From the recording Warm Heart Pastry (Cover)
Mike Heron’s “Warm Heart Pastry” was never destined to sit quietly beside the acoustic mysticism most listeners associate with The Incredible String Band. Heron emerged from one of the most fascinating and adventurous groups of the late 1960s — psychedelic folkies whose eccentric blend of British folk traditions, Eastern instrumentation, surreal lyricism, and spiritual experimentation created a sound unlike virtually anything else of the era. But by the time Heron released his first solo album, Smiling Men with Bad Reputations, he was clearly eager to stretch beyond pastoral mysticism into something louder, rougher, and far more electric.

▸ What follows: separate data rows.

/-- An integer of at most 53 bits times `2 ^ e` is exact in binary64. -/
theorem value64_rn64_of_fits {n : Nat} {e : Int} (hn : n < 2 ^ 53) (hlo : -1022 ≤ e) (hhi : e ≤ 970) :
    value64 (f64bits (rn64 ⟨n, 1, e⟩)) = some ((n : ℚ) * 2 ^ e) :=
  (value64_rn64 hn hlo (by omega)).trans (congrArg some (binary64.toRat_round_of_fits hn hlo))

/-- NEXT.DLC's result is the draw times 2^-32 (R173). -/
theorem value64_resultDlc (y : Word) : value64 (resultDlc y) = some ((y.toNat : ℚ) / 2 ^ 32) := by
  rw [resultDlc, dataOfDouble, doubleLeftClosed_eq, value64_rn64_of_fits (y.isLt.trans (by decide)) (by decide) (by decide)]
  rfl

/-- NEXT.DO's result is (2 u + 1) times 2^-33 (R174). -/
theorem value64_resultDo (y : Word) : value64 (resultDo y) = some ((2 * (y.toNat : ℚ) + 1) / 2 ^ 33) := by
  rw [resultDo, dataOfDouble, doubleOpen_eq,
    value64_rn64_of_fits ((twice_add_one_lt y).trans (by decide)) (by decide) (by decide), Nat.cast_succ, Nat.cast_mul,
    Nat.cast_ofNat, mul_comm (y.toNat : ℚ)]
  rfl

theorem toNat_add_one_le (y : Word) : (y.toNat : ℚ) + 1 ≤ 2 ^ 32 := by exact_mod_cast y.isLt

/-- Settles O41: the value is exact (`value64_resultDlc`), and below 1 as the draw is below 2^32. -/
theorem nextDlcIsExact : Obligations.NextDlcIsExact := by
  unfold Obligations.NextDlcIsExact
  have corners : f64bits scaleDlc = 0x3DF0000000000000#64 ∧ resultDlc 0#32 = 0x0000000000000000#64
      ∧ resultDlc 0xFFFFFFFF#32 = 0x3FEFFFFFFFE00000#64 ∧ resultDlc 0x80000000#32 = 0x3FE0000000000000#64
      ∧ resultDlc 0xD091BB5C#32 = 0x3FEA12376B800000#64 := by decide +kernel
  obtain ⟨constant, zero, largest, half, firstDraw⟩ := corners
  refine ⟨fun s => ⟨_, _, oneDrawPerAccessor .nextDlc s rfl, value64_resultDlc _, rfl, by positivity, ?_,
    msb_of_plainEncoding (plainEncoding_resultDlc _)⟩, by decide, by decide, constant, zero, largest, half, fun s => ?_⟩
  · rw [div_lt_one (by norm_num)]
    linarith [toNat_add_one_le s.draw.1]
  · rw [← firstDraw]
    exact exec_accessor_default (i := .nextDlc) rfl s

/-- Settles O42: the value is exact (`value64_resultDo`), and below 1 as the draw is below 2^32. -/
theorem nextDoIsExact : Obligations.NextDoIsExact := by
  unfold Obligations.NextDoIsExact
  have corners : resultDo 0#32 = 0x3DE0000000000000#64 ∧ resultDo 0xFFFFFFFF#32 = 0x3FEFFFFFFFF00000#64
      ∧ resultDo 0xD091BB5C#32 = 0x3FEA12376B900000#64 := by decide +kernel
  obtain ⟨zero, largest, firstDraw⟩ := corners
  refine ⟨fun s => ⟨_, _, oneDrawPerAccessor .nextDo s rfl, value64_resultDo _, rfl, by positivity, ?_,
    msb_of_plainEncoding (plainEncoding_resultDo _)⟩, by decide, by decide, zero, largest, fun s => ?_⟩
  · rw [div_lt_one (by norm_num)]
    linarith [toNat_add_one_le s.draw.1]
  · rw [← firstDraw]
    exact exec_accessor_default (i := .nextDo) rfl s

end Sys2Proof.Machine
end

section
/-! NEXT.DC (R170, R171, R172 items 1 and 2): its constant, the one rounding, and the results in the order of the draws. -/

namespace Sys2Proof.Machine

open Sys2Proof.Safety

/-- Settles O37: the constant as data (`scaleDc_eq`) has the rule's value and bits. -/
theorem doubleClosedScaleIsTheNearestInverse : Obligations.DoubleClosedScaleIsTheNearestInverse := by
  unfold Obligations.DoubleClosedScaleIsTheNearestInverse
  refine ⟨rfl, ?_, by rw [scaleDc_eq]; decide⟩
  rw [scaleDc_eq, Datum.real_toRat]
  norm_num
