-- ==== Sys2Proof/Machine/RegsRing.lean ====
section
/-! DEFINITION. The register fields of the RNG, SPD, SEM and CPU pages (R455 to R458, R477, R478, R393, R424, R425), one descriptor each: page, base offset, strides and
instance counts, offset in the block, lowest bit, width, access code and reset value, as the tables give them. -/

namespace Sys2Proof.Machine

/-- R455. RNG_CTRL[0] stats_en: By R449 -/
def RNG_CTRL.stats_en : Fld := .mk 11 0 0 1 0 1 0 0 1 .rw (.const 0x1) .none
/-- R455. RNG_TIMEOUT[0] us: By R443; 10 to 65,535 µs; smaller writes store 10 -/
def RNG_TIMEOUT.us : Fld := .mk 11 4 0 1 0 1 4 0 16 .rw (.const 0x2710) (.range 10 65535)
/-- R455. RNG_ERR[0] ecc_corrected: By R444 -/
def RNG_ERR.ecc_corrected : Fld := .mk 11 8 0 1 0 1 8 0 1 .w1c (.const 0x0) .none
/-- R455. RNG_ERR[1] ecc_uncorrectable: By R444 -/
def RNG_ERR.ecc_uncorrectable : Fld := .mk 11 8 0 1 0 1 8 1 1 .w1c (.const 0x0) .none
/-- R455. RNG_ERR[2] timeout: By R443 -/
def RNG_ERR.timeout : Fld := .mk 11 8 0 1 0 1 8 2 1 .w1c (.const 0x0) .none
/-- R455. RNG_ERR[3] guar_refused: By R439 -/
def RNG_ERR.guar_refused : Fld := .mk 11 8 0 1 0 1 8 3 1 .w1c (.const 0x0) .none
/-- R455. RNG_ERR[4] route_refused: By R434 -/
def RNG_ERR.route_refused : Fld := .mk 11 8 0 1 0 1 8 4 1 .w1c (.const 0x0) .none
/-- R455. RNG_ERR[5] protocol: By R431 -/
def RNG_ERR.protocol : Fld := .mk 11 8 0 1 0 1 8 5 1 .w1c (.const 0x0) .none
/-- R455. RNG_ECC_CORR_CNT[0] count: By R444 -/
def RNG_ECC_CORR_CNT.count : Fld := .mk 11 0xc 0 1 0 1 0xc 0 32 .rc (.const 0x0) .none
/-- R455. RNG_ECC_UNCORR_CNT[0] count: By R444 -/
def RNG_ECC_UNCORR_CNT.count : Fld := .mk 11 0x10 0 1 0 1 0x10 0 32 .rc (.const 0x0) .none
/-- R455. RNG_STALE_CNT[0] count: By R443 and R447 -/
def RNG_STALE_CNT.count : Fld := .mk 11 0x14 0 1 0 1 0x14 0 32 .rc (.const 0x0) .none
/-- R455. RNG_PROTO_CNT[0] count: By R431 -/
def RNG_PROTO_CNT.count : Fld := .mk 11 0x18 0 1 0 1 0x18 0 32 .rc (.const 0x0) .none
/-- R455. RNG_WAKE_CNT[0] count: By R445 -/
def RNG_WAKE_CNT.count : Fld := .mk 11 0x1c 0 1 0 1 0x1c 0 32 .rc (.const 0x0) .none
/-- R455. RNG_LINK_SEL[0] stop: Link leaving this stop -/
def RNG_LINK_SEL.stop : Fld := .mk 11 0x20 0 1 0 1 0x20 0 5 .rw (.const 0x00) .none
/-- R455. RNG_LINK_SEL[5] ring: 0 A, 1 B -/
def RNG_LINK_SEL.ring : Fld := .mk 11 0x20 0 1 0 1 0x20 5 1 .rw (.const 0x0) .none
/-- R455. RNG_LINK_SEL[6] dir: 0 cw, 1 ccw -/
def RNG_LINK_SEL.dir : Fld := .mk 11 0x20 0 1 0 1 0x20 6 1 .rw (.const 0x0) .none
/-- R455. RNG_LINK_LOAD[0] guar: U of the selected link, units of 0.25 GB/s, by R439 -/
def RNG_LINK_LOAD.guar : Fld := .mk 11 0x24 0 1 0 1 0x24 0 12 .ro (.const 0x000) .none
/-- R455. RNG_LINK_LOAD[16] q: Q of the selected link, in flits, by R440 -/
def RNG_LINK_LOAD.q : Fld := .mk 11 0x24 0 1 0 1 0x24 16 12 .ro (.const 0x000) .none
/-- R455. RNG_LINK_UTIL[0] flits: Flits carried in the last 1,024 ring cycles -/
def RNG_LINK_UTIL.flits : Fld := .mk 11 0x28 0 1 0 1 0x28 0 11 .ro (.const 0x000) .none
/-- R456. RNG_ROUTE[0] ring: 0 A, 1 B -/
def RNG_ROUTE.ring : Fld := .mk 11 0x1000 0x100 32 4 64 0x1000 0 1 .rw (.route 0) .none
/-- R456. RNG_ROUTE[1] dir: 0 cw, 1 ccw -/
def RNG_ROUTE.dir : Fld := .mk 11 0x1000 0x100 32 4 64 0x1000 1 1 .rw (.route 1) .none
/-- R456. RNG_ROUTE[2] alternate: By R433 and R434 -/
def RNG_ROUTE.alternate : Fld := .mk 11 0x1000 0x100 32 4 64 0x1000 2 1 .rw (.const 0x0) .none
/-- R456. RNG_STOP_STATUS[0] asleep: By R445 -/
def RNG_STOP_STATUS.asleep : Fld := .mk 11 0x3000 4 32 0 1 0x3000 0 1 .ro (.const 0x0) .none
/-- R456. RNG_STOP_STATUS[1] holding: Packets held for a wake -/
def RNG_STOP_STATUS.holding : Fld := .mk 11 0x3000 4 32 0 1 0x3000 1 1 .ro (.const 0x0) .none
/-- R457. RNG_INI_CFG[0] tagcap: 1 to 256, by R442; out-of-range writes are clamped -/
def RNG_INI_CFG.tagcap : Fld := .mk 11 0x4000 0x40 41 0 1 0 0 9 .rw (.const 0x100) (.range 1 256)
/-- R457. RNG_INI_REQ[0] rate: REQ regulator, by R438; a write of 0 stores 1 -/
def RNG_INI_REQ.rate : Fld := .mk 11 0x4004 0x40 41 0 1 4 0 10 .rw (.const 0x100) (.range 1 1023)
/-- R457. RNG_INI_REQ[16] burst: Flits; a write of 0 stores 1 -/
def RNG_INI_REQ.burst : Fld := .mk 11 0x4004 0x40 41 0 1 4 16 8 .rw (.const 0x10) (.range 1 255)
/-- R457. RNG_INI_REQ[31] enable: as its register -/
def RNG_INI_REQ.enable : Fld := .mk 11 0x4004 0x40 41 0 1 4 31 1 .rw (.const 0x0) .none
/-- R457. RNG_INI_PST[0] rate: PST regulator, regulator rate; a write of 0 stores 1 -/
def RNG_INI_PST.rate : Fld := .mk 11 0x4008 0x40 41 0 1 8 0 10 .rw (.const 0x100) (.range 1 1023)
/-- R457. RNG_INI_PST[16] burst: PST regulator, Flits; a write of 0 stores 1 -/
def RNG_INI_PST.burst : Fld := .mk 11 0x4008 0x40 41 0 1 8 16 8 .rw (.const 0x10) (.range 1 255)
/-- R457. RNG_INI_PST[31] enable: PST regulator, regulator enable -/
def RNG_INI_PST.enable : Fld := .mk 11 0x4008 0x40 41 0 1 8 31 1 .rw (.const 0x0) .none
/-- R457. RNG_INI_GUAR[0] rate: GUAR regulator, regulator rate; a write of 0 stores 1 -/
def RNG_INI_GUAR.rate : Fld := .mk 11 0x400c 0x40 41 0 1 0xc 0 10 .rw (.const 0x100) (.range 1 1023)
/-- R457. RNG_INI_GUAR[16] burst: GUAR regulator, Flits; a write of 0 stores 1 -/
def RNG_INI_GUAR.burst : Fld := .mk 11 0x400c 0x40 41 0 1 0xc 16 8 .rw (.const 0x10) (.range 1 255)
/-- R457. RNG_INI_GUAR[31] enable: GUAR regulator, regulator enable -/
def RNG_INI_GUAR.enable : Fld := .mk 11 0x400c 0x40 41 0 1 0xc 31 1 .rw (.const 0x0) .none
/-- R457. RNG_INI_GUAR_MASK[0] stops: Bit d: stop d guaranteed -/
def RNG_INI_GUAR_MASK.stops : Fld := .mk 11 0x4010 0x40 41 0 1 0x10 0 32 .rw (.const 0x0) .none
/-- R457. RNG_INI_STATUS[0] outstanding: Tags held -/
def RNG_INI_STATUS.outstanding : Fld := .mk 11 0x4014 0x40 41 0 1 0x14 0 9 .ro (.const 0x000) .none
/-- R457. RNG_INI_STATUS[16] epoch: By R447 -/
def RNG_INI_STATUS.epoch : Fld := .mk 11 0x4014 0x40 41 0 1 0x14 16 4 .ro (.const 0x0) .none
/-- R457. RNG_INI_STATUS[20] retired: Retired tags, by R443 -/
def RNG_INI_STATUS.retired : Fld := .mk 11 0x4014 0x40 41 0 1 0x14 20 9 .ro (.const 0x000) .none
/-- R457. RNG_INI_BOUND[0] cycles: By R440; 0 without GUAR -/
def RNG_INI_BOUND.cycles : Fld := .mk 11 0x4018 0x40 41 0 1 0x18 0 16 .ro (.const 0x0000) .none
/-- R457. RNG_INI_PKT_CNT[0] count: By R449 -/
def RNG_INI_PKT_CNT.count : Fld := .mk 11 0x401c 0x40 41 0 1 0x1c 0 32 .rc (.const 0x0) .none
/-- R457. RNG_INI_BYTE_CNT[0] count: Units of 64 B, by R449 -/
def RNG_INI_BYTE_CNT.count : Fld := .mk 11 0x4020 0x40 41 0 1 0x20 0 32 .rc (.const 0x0) .none
/-- R457. RNG_INI_RSP_CNT[0] count: By R449 -/
def RNG_INI_RSP_CNT.count : Fld := .mk 11 0x4024 0x40 41 0 1 0x24 0 32 .rc (.const 0x0) .none
/-- R457. RNG_INI_LAT_SUM[0] cycles: By R449 -/
def RNG_INI_LAT_SUM.cycles : Fld := .mk 11 0x4028 0x40 41 0 1 0x28 0 32 .rc (.const 0x0) .none
/-- R457. RNG_INI_LAT_MAX[0] cycles: By R449 -/
def RNG_INI_LAT_MAX.cycles : Fld := .mk 11 0x402c 0x40 41 0 1 0x2c 0 16 .rc (.const 0x0000) .none
/-- R457. RNG_INI_HELD_CNT[0] cycles: By R438 -/
def RNG_INI_HELD_CNT.cycles : Fld := .mk 11 0x4030 0x40 41 0 1 0x30 0 32 .rc (.const 0x0) .none
/-- R457. RNG_INI_TAG_WAIT[0] cycles: By R442 -/
def RNG_INI_TAG_WAIT.cycles : Fld := .mk 11 0x4034 0x40 41 0 1 0x34 0 32 .rc (.const 0x0) .none
/-- R457. RNG_INI_TMO_CNT[0] count: By R443 -/
def RNG_INI_TMO_CNT.count : Fld := .mk 11 0x4038 0x40 41 0 1 0x38 0 32 .rc (.const 0x0) .none
/-- R457. RNG_INI_ERR_CNT[0] count: Responses with status 1, 2 or 3 -/
def RNG_INI_ERR_CNT.count : Fld := .mk 11 0x403c 0x40 41 0 1 0x3c 0 32 .rc (.const 0x0) .none
/-- R458. RNG_DMA_DESC_LO[5] addr: First descriptor bits [31:5] -/
def RNG_DMA_DESC_LO.addr : Fld := .mk 11 0x6000 0x40 16 0 1 0 5 27 .rw (.const 0x0) .none
/-- R458. RNG_DMA_DESC_HI[0] addr: Bits [39:32] -/
def RNG_DMA_DESC_HI.addr : Fld := .mk 11 0x6004 0x40 16 0 1 4 0 8 .rw (.const 0x00) .none
/-- R458. RNG_DMA_CTRL[0] start: By R452 -/
def RNG_DMA_CTRL.start : Fld := .mk 11 0x6008 0x40 16 0 1 8 0 1 .wo (.const 0x0) .none
/-- R458. RNG_DMA_CTRL[1] abort: By R453 -/
def RNG_DMA_CTRL.abort : Fld := .mk 11 0x6008 0x40 16 0 1 8 1 1 .wo (.const 0x0) .none
/-- R458. RNG_DMA_CTRL[2] resume: By R452 -/
def RNG_DMA_CTRL.resume : Fld := .mk 11 0x6008 0x40 16 0 1 8 2 1 .wo (.const 0x0) .none
/-- R458. RNG_DMA_CTRL[8] thread: 4c + t for control thread t of core c; 16 keeper; larger writes store 16 -/
def RNG_DMA_CTRL.thread : Fld := .mk 11 0x6008 0x40 16 0 1 8 8 5 .rw (.const 0x00) (.range 0 16)
/-- R458. RNG_DMA_STATUS[0] state: By R452 -/
def RNG_DMA_STATUS.state : Fld := .mk 11 0x600c 0x40 16 0 1 0xc 0 3 .ro (.const 0x0) .none
/-- R458. RNG_DMA_STATUS[3] done_: Chain completed -/
def RNG_DMA_STATUS.done_ : Fld := .mk 11 0x600c 0x40 16 0 1 0xc 3 1 .w1c (.const 0x0) .none
/-- R458. RNG_DMA_STATUS[4] aborted: By R453 -/
def RNG_DMA_STATUS.aborted : Fld := .mk 11 0x600c 0x40 16 0 1 0xc 4 1 .w1c (.const 0x0) .none
/-- R458. RNG_DMA_STATUS[5] abort_too_late: By R453 -/
def RNG_DMA_STATUS.abort_too_late : Fld := .mk 11 0x600c 0x40 16 0 1 0xc 5 1 .w1c (.const 0x0) .none
/-- R458. RNG_DMA_STATUS[6] error: By R454 -/
def RNG_DMA_STATUS.error : Fld := .mk 11 0x600c 0x40 16 0 1 0xc 6 1 .w1c (.const 0x0) .none
/-- R458. RNG_DMA_STATUS[7] start_refused: By R452 -/
def RNG_DMA_STATUS.start_refused : Fld := .mk 11 0x600c 0x40 16 0 1 0xc 7 1 .w1c (.const 0x0) .none
/-- R458. RNG_DMA_STATUS[8] err_code: By R454 -/
def RNG_DMA_STATUS.err_code : Fld := .mk 11 0x600c 0x40 16 0 1 0xc 8 8 .ro (.const 0x00) .none
/-- R458. RNG_DMA_CUR_LO[5] addr: Descriptor in progress bits [31:5] -/
def RNG_DMA_CUR_LO.addr : Fld := .mk 11 0x6010 0x40 16 0 1 0x10 5 27 .ro (.const 0x0) .none
/-- R458. RNG_DMA_CUR_HI[0] addr: Bits [39:32] -/
def RNG_DMA_CUR_HI.addr : Fld := .mk 11 0x6014 0x40 16 0 1 0x14 0 8 .ro (.const 0x00) .none
/-- R458. RNG_DMA_BYTES[0] bytes: Bytes acknowledged in the chain, saturating -/
def RNG_DMA_BYTES.bytes : Fld := .mk 11 0x6018 0x40 16 0 1 0x18 0 32 .ro (.const 0x0) .none
/-- R458. RNG_DMA_ERR_ADDR_LO[0] addr: By R454 -/
def RNG_DMA_ERR_ADDR_LO.addr : Fld := .mk 11 0x601c 0x40 16 0 1 0x1c 0 32 .ro (.const 0x0) .none
/-- R458. RNG_DMA_ERR_ADDR_HI[0] addr: Bits [39:32] -/
def RNG_DMA_ERR_ADDR_HI.addr : Fld := .mk 11 0x6020 0x40 16 0 1 0x20 0 8 .ro (.const 0x00) .none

“Warm Heart Pastry” became one of the clearest examples of that leap. Legend has it that the presence of backing musicians from The Who only accelerated the transformation. The song crashes forward with swaggering confidence, sounding less like incense-filled folk reverie and more like a manic kitchen-floor rave-up fueled by blues riffs, grease, sweat, and pure rock-and-roll absurdity.
Media Line Road wisely leans into that chaos rather than trying to modernize or sanitize it. Their cover embraces the song’s inherent weirdness while adding a heavier blues undercurrent that gives the performance added grit and muscle. The guitars grind with a loose barroom confidence, while the rhythm section pushes the track forward with a dirty, almost Stones-like swagger. Yet despite the tougher edge, the performance preserves the song’s eccentric humor and carnival atmosphere.
What makes this interpretation work so well is that Media Line Road understands the delicate balancing act at the center of Heron’s writing. “Warm Heart Pastry” is ridiculous and clever at the same time — a playful collision of surreal imagery, pub-rock energy, and counterculture experimentation. The band never overplays the joke. Instead, they attack the material with genuine affection, allowing the bizarre lyrics and tumbling energy to unfold naturally.
Vocally, the cover carries a lived-in warmth that fits the song’s flour-covered madness. Rather than imitate Heron’s original phrasing, Media Line Road reshapes the tune into something earthier and bluesier, giving the track a late-night jam-session quality. The result feels less like a museum-piece revival and more like a forgotten underground rock song rediscovered in a smoke-filled club decades later.
In many ways, the cover highlights something often overlooked about Mike Heron himself: beneath the mystical folk reputation was a songwriter who clearly loved the unruly power of rock music. Media Line Road taps directly into that spirit, delivering a version of “Warm Heart Pastry” that is messy, joyful, eccentric, and gloriously alive.